# ACTIVITY:
Print the lines that run from the line with "(s.raise e w a).race = s.race := rfl" to the line with "s.clearError.init = s.init := rfl", keeping both end lines, exactly as they appear in the entries below, and nothing else.

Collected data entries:
============================================================

-- ==== Sys2Proof/Laws/State.lean ====
section
/-! SUPPORT. One lemma per field per update of State, true by rfl, so that no later proof unfolds a record
update. -/

namespace Sys2Proof.Machine

/-! ## setV -/

@[simp] theorem State.setV_inst (s : State) (r : VReg) (f : Nat → Byte) :
    (s.setV r f).inst = s.inst := rfl
@[simp] theorem State.setV_v (s : State) (r : VReg) (f : Nat → Byte) :
    (s.setV r f).v = s.v.set r ((List.range s.lanes).map f) := rfl
@[simp] theorem State.setV_init (s : State) (r : VReg) (f : Nat → Byte) :
    (s.setV r f).init = s.init.set r true := rfl
@[simp] theorem State.setV_mstate (s : State) (r : VReg) (f : Nat → Byte) :
    (s.setV r f).mstate = s.mstate := rfl
@[simp] theorem State.setV_mop (s : State) (r : VReg) (f : Nat → Byte) :
    (s.setV r f).mop = s.mop := rfl
@[simp] theorem State.setV_mcase (s : State) (r : VReg) (f : Nat → Byte) :
    (s.setV r f).mcase = s.mcase := rfl
@[simp] theorem State.setV_mword (s : State) (r : VReg) (f : Nat → Byte) :
    (s.setV r f).mword = s.mword := rfl
@[simp] theorem State.setV_src (s : State) (r : VReg) (f : Nat → Byte) :
    (s.setV r f).src = s.src := rfl
@[simp] theorem State.setV_dst (s : State) (r : VReg) (f : Nat → Byte) :
    (s.setV r f).dst = s.dst := rfl
@[simp] theorem State.setV_cnt (s : State) (r : VReg) (f : Nat → Byte) :
    (s.setV r f).cnt = s.cnt := rfl
@[simp] theorem State.setV_done (s : State) (r : VReg) (f : Nat → Byte) :
    (s.setV r f).done = s.done := rfl
@[simp] theorem State.setV_drop (s : State) (r : VReg) (f : Nat → Byte) :
    (s.setV r f).drop = s.drop := rfl
@[simp] theorem State.setV_err (s : State) (r : VReg) (f : Nat → Byte) :
    (s.setV r f).err = s.err := rfl
@[simp] theorem State.setV_errcmd (s : State) (r : VReg) (f : Nat → Byte) :
    (s.setV r f).errcmd = s.errcmd := rfl
@[simp] theorem State.setV_erraddr (s : State) (r : VReg) (f : Nat → Byte) :
    (s.setV r f).erraddr = s.erraddr := rfl
@[simp] theorem State.setV_mem (s : State) (r : VReg) (f : Nat → Byte) :
    (s.setV r f).mem = s.mem := rfl
@[simp] theorem State.setV_host (s : State) (r : VReg) (f : Nat → Byte) :
    (s.setV r f).host = s.host := rfl
@[simp] theorem State.setV_sched (s : State) (r : VReg) (f : Nat → Byte) :
    (s.setV r f).sched = s.sched := rfl
@[simp] theorem State.setV_reads (s : State) (r : VReg) (f : Nat → Byte) :
    (s.setV r f).reads = s.reads := rfl
@[simp] theorem State.setV_race (s : State) (r : VReg) (f : Nat → Byte) :
    (s.setV r f).race = s.race := rfl
@[simp] theorem State.setV_freeCount (s : State) (r : VReg) (f : Nat → Byte) :
    (s.setV r f).freeCount = s.freeCount := rfl

/-! ## raise -/

@[simp] theorem State.raise_inst (s : State) (e : ErrCode) (w : CmdWord) (a : Addr) :
    (s.raise e w a).inst = s.inst := rfl
@[simp] theorem State.raise_v (s : State) (e : ErrCode) (w : CmdWord) (a : Addr) :
    (s.raise e w a).v = s.v := rfl
@[simp] theorem State.raise_init (s : State) (e : ErrCode) (w : CmdWord) (a : Addr) :
    (s.raise e w a).init = s.init := rfl
@[simp] theorem State.raise_mstate (s : State) (e : ErrCode) (w : CmdWord) (a : Addr) :
    (s.raise e w a).mstate = s.mstate := rfl
@[simp] theorem State.raise_mop (s : State) (e : ErrCode) (w : CmdWord) (a : Addr) :
    (s.raise e w a).mop = s.mop := rfl
@[simp] theorem State.raise_mcase (s : State) (e : ErrCode) (w : CmdWord) (a : Addr) :
    (s.raise e w a).mcase = s.mcase := rfl
@[simp] theorem State.raise_mword (s : State) (e : ErrCode) (w : CmdWord) (a : Addr) :
    (s.raise e w a).mword = s.mword := rfl
@[simp] theorem State.raise_src (s : State) (e : ErrCode) (w : CmdWord) (a : Addr) :
    (s.raise e w a).src = s.src := rfl
@[simp] theorem State.raise_dst (s : State) (e : ErrCode) (w : CmdWord) (a : Addr) :
    (s.raise e w a).dst = s.dst := rfl
@[simp] theorem State.raise_cnt (s : State) (e : ErrCode) (w : CmdWord) (a : Addr) :
    (s.raise e w a).cnt = s.cnt := rfl
@[simp] theorem State.raise_done (s : State) (e : ErrCode) (w : CmdWord) (a : Addr) :
    (s.raise e w a).done = s.done := rfl
@[simp] theorem State.raise_drop (s : State) (e : ErrCode) (w : CmdWord) (a : Addr) :
    (s.raise e w a).drop = s.drop := rfl
@[simp] theorem State.raise_err (s : State) (e : ErrCode) (w : CmdWord) (a : Addr) :
    (s.raise e w a).err = e := rfl
@[simp] theorem State.raise_errcmd (s : State) (e : ErrCode) (w : CmdWord) (a : Addr) :
    (s.raise e w a).errcmd = w := rfl
@[simp] theorem State.raise_erraddr (s : State) (e : ErrCode) (w : CmdWord) (a : Addr) :
    (s.raise e w a).erraddr = if e = .memFault then a else 0#64 := rfl
@[simp] theorem State.raise_mem (s : State) (e : ErrCode) (w : CmdWord) (a : Addr) :
    (s.raise e w a).mem = s.mem := rfl
@[simp] theorem State.raise_host (s : State) (e : ErrCode) (w : CmdWord) (a : Addr) :
    (s.raise e w a).host = s.host := rfl
@[simp] theorem State.raise_sched (s : State) (e : ErrCode) (w : CmdWord) (a : Addr) :
    (s.raise e w a).sched = s.sched := rfl
@[simp] theorem State.raise_reads (s : State) (e : ErrCode) (w : CmdWord) (a : Addr) :
    (s.raise e w a).reads = s.reads := rfl
@[simp] theorem State.raise_race (s : State) (e : ErrCode) (w : CmdWord) (a : Addr) :
    (s.raise e w a).race = s.race := rfl
@[simp] theorem State.raise_freeCount (s : State) (e : ErrCode) (w : CmdWord) (a : Addr) :
    (s.raise e w a).freeCount = s.freeCount := rfl

/-! ## clearError -/

@[simp] theorem State.clearError_inst (s : State) : s.clearError.inst = s.inst := rfl
@[simp] theorem State.clearError_v (s : State) : s.clearError.v = s.v := rfl
@[simp] theorem State.clearError_init (s : State) : s.clearError.init = s.init := rfl
@[simp] theorem State.clearError_mstate (s : State) : s.clearError.mstate = s.mstate := rfl
@[simp] theorem State.clearError_mop (s : State) : s.clearError.mop = s.mop := rfl
@[simp] theorem State.clearError_mcase (s : State) : s.clearError.mcase = s.mcase := rfl
@[simp] theorem State.clearError_mword (s : State) : s.clearError.mword = s.mword := rfl
@[simp] theorem State.clearError_src (s : State) : s.clearError.src = s.src := rfl
@[simp] theorem State.clearError_dst (s : State) : s.clearError.dst = s.dst := rfl
@[simp] theorem State.clearError_cnt (s : State) : s.clearError.cnt = s.cnt := rfl
@[simp] theorem State.clearError_done (s : State) : s.clearError.done = s.done := rfl
@[simp] theorem State.clearError_drop (s : State) : s.clearError.drop = s.drop := rfl
@[simp] theorem State.clearError_err (s : State) : s.clearError.err = .none := rfl
@[simp] theorem State.clearError_errcmd (s : State) : s.clearError.errcmd = 0#32 := rfl
@[simp] theorem State.clearError_erraddr (s : State) : s.clearError.erraddr = 0#64 := rfl
@[simp] theorem State.clearError_mem (s : State) : s.clearError.mem = s.mem := rfl
@[simp] theorem State.clearError_host (s : State) : s.clearError.host = s.host := rfl
@[simp] theorem State.clearError_sched (s : State) : s.clearError.sched = s.sched := rfl
@[simp] theorem State.clearError_reads (s : State) : s.clearError.reads = s.reads := rfl
@[simp] theorem State.clearError_race (s : State) : s.clearError.race = s.race := rfl
@[simp] theorem State.clearError_freeCount (s : State) : s.clearError.freeCount = s.freeCount := rfl

/-! ## abort -/

@[simp] theorem State.abort_inst (s : State) (a : Addr) : (s.abort a).inst = s.inst := rfl
@[simp] theorem State.abort_v (s : State) (a : Addr) : (s.abort a).v = s.v := rfl
@[simp] theorem State.abort_init (s : State) (a : Addr) : (s.abort a).init = s.init := rfl
@[simp] theorem State.abort_mstate (s : State) (a : Addr) : (s.abort a).mstate = .idle := rfl
@[simp] theorem State.abort_mop (s : State) (a : Addr) : (s.abort a).mop = s.mop := rfl
@[simp] theorem State.abort_mcase (s : State) (a : Addr) : (s.abort a).mcase = s.mcase := rfl
@[simp] theorem State.abort_mword (s : State) (a : Addr) : (s.abort a).mword = s.mword := rfl
@[simp] theorem State.abort_src (s : State) (a : Addr) : (s.abort a).src = s.src := rfl
@[simp] theorem State.abort_dst (s : State) (a : Addr) : (s.abort a).dst = s.dst := rfl
@[simp] theorem State.abort_cnt (s : State) (a : Addr) : (s.abort a).cnt = s.cnt := rfl
@[simp] theorem State.abort_done (s : State) (a : Addr) : (s.abort a).done = s.done := rfl
@[simp] theorem State.abort_drop (s : State) (a : Addr) : (s.abort a).drop = s.drop := rfl
@[simp] theorem State.abort_err (s : State) (a : Addr) : (s.abort a).err = .memFault := rfl
@[simp] theorem State.abort_errcmd (s : State) (a : Addr) : (s.abort a).errcmd = s.mword := rfl
@[simp] theorem State.abort_erraddr (s : State) (a : Addr) : (s.abort a).erraddr = a := rfl
@[simp] theorem State.abort_mem (s : State) (a : Addr) : (s.abort a).mem = s.mem := rfl
@[simp] theorem State.abort_host (s : State) (a : Addr) : (s.abort a).host = s.host := rfl
@[simp] theorem State.abort_sched (s : State) (a : Addr) : (s.abort a).sched = s.sched := rfl
@[simp] theorem State.abort_reads (s : State) (a : Addr) : (s.abort a).reads = s.reads := rfl
@[simp] theorem State.abort_race (s : State) (a : Addr) : (s.abort a).race = s.race := rfl
@[simp] theorem State.abort_freeCount (s : State) (a : Addr) :
    (s.abort a).freeCount = s.freeCount := rfl

/-! ## dropWrite -/

@[simp] theorem State.dropWrite_inst (s : State) : s.dropWrite.inst = s.inst := rfl
@[simp] theorem State.dropWrite_v (s : State) : s.dropWrite.v = s.v := rfl
@[simp] theorem State.dropWrite_init (s : State) : s.dropWrite.init = s.init := rfl
@[simp] theorem State.dropWrite_mstate (s : State) : s.dropWrite.mstate = s.mstate := rfl
@[simp] theorem State.dropWrite_mop (s : State) : s.dropWrite.mop = s.mop := rfl
@[simp] theorem State.dropWrite_mcase (s : State) : s.dropWrite.mcase = s.mcase := rfl
@[simp] theorem State.dropWrite_mword (s : State) : s.dropWrite.mword = s.mword := rfl
@[simp] theorem State.dropWrite_src (s : State) : s.dropWrite.src = s.src := rfl
@[simp] theorem State.dropWrite_dst (s : State) : s.dropWrite.dst = s.dst := rfl
@[simp] theorem State.dropWrite_cnt (s : State) : s.dropWrite.cnt = s.cnt := rfl
@[simp] theorem State.dropWrite_done (s : State) : s.dropWrite.done = s.done := rfl
@[simp] theorem State.dropWrite_drop (s : State) : s.dropWrite.drop = true := rfl
@[simp] theorem State.dropWrite_err (s : State) : s.dropWrite.err = s.err := rfl
@[simp] theorem State.dropWrite_errcmd (s : State) : s.dropWrite.errcmd = s.errcmd := rfl
@[simp] theorem State.dropWrite_erraddr (s : State) : s.dropWrite.erraddr = s.erraddr := rfl
@[simp] theorem State.dropWrite_mem (s : State) : s.dropWrite.mem = s.mem := rfl
@[simp] theorem State.dropWrite_host (s : State) : s.dropWrite.host = s.host := rfl
@[simp] theorem State.dropWrite_sched (s : State) : s.dropWrite.sched = s.sched := rfl
@[simp] theorem State.dropWrite_reads (s : State) : s.dropWrite.reads = s.reads := rfl
@[simp] theorem State.dropWrite_race (s : State) : s.dropWrite.race = s.race := rfl
@[simp] theorem State.dropWrite_freeCount (s : State) : s.dropWrite.freeCount = s.freeCount := rfl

============================================================

# WRITTEN ANSWER:
    (s.raise e w a).race = s.race := rfl
@[simp] theorem State.raise_freeCount (s : State) (e : ErrCode) (w : CmdWord) (a : Addr) :
    (s.raise e w a).freeCount = s.freeCount := rfl

/-! ## clearError -/

@[simp] theorem State.clearError_inst (s : State) : s.clearError.inst = s.inst := rfl
@[simp] theorem State.clearError_v (s : State) : s.clearError.v = s.v := rfl
@[simp] theorem State.clearError_init (s : State) : s.clearError.init = s.init := rfl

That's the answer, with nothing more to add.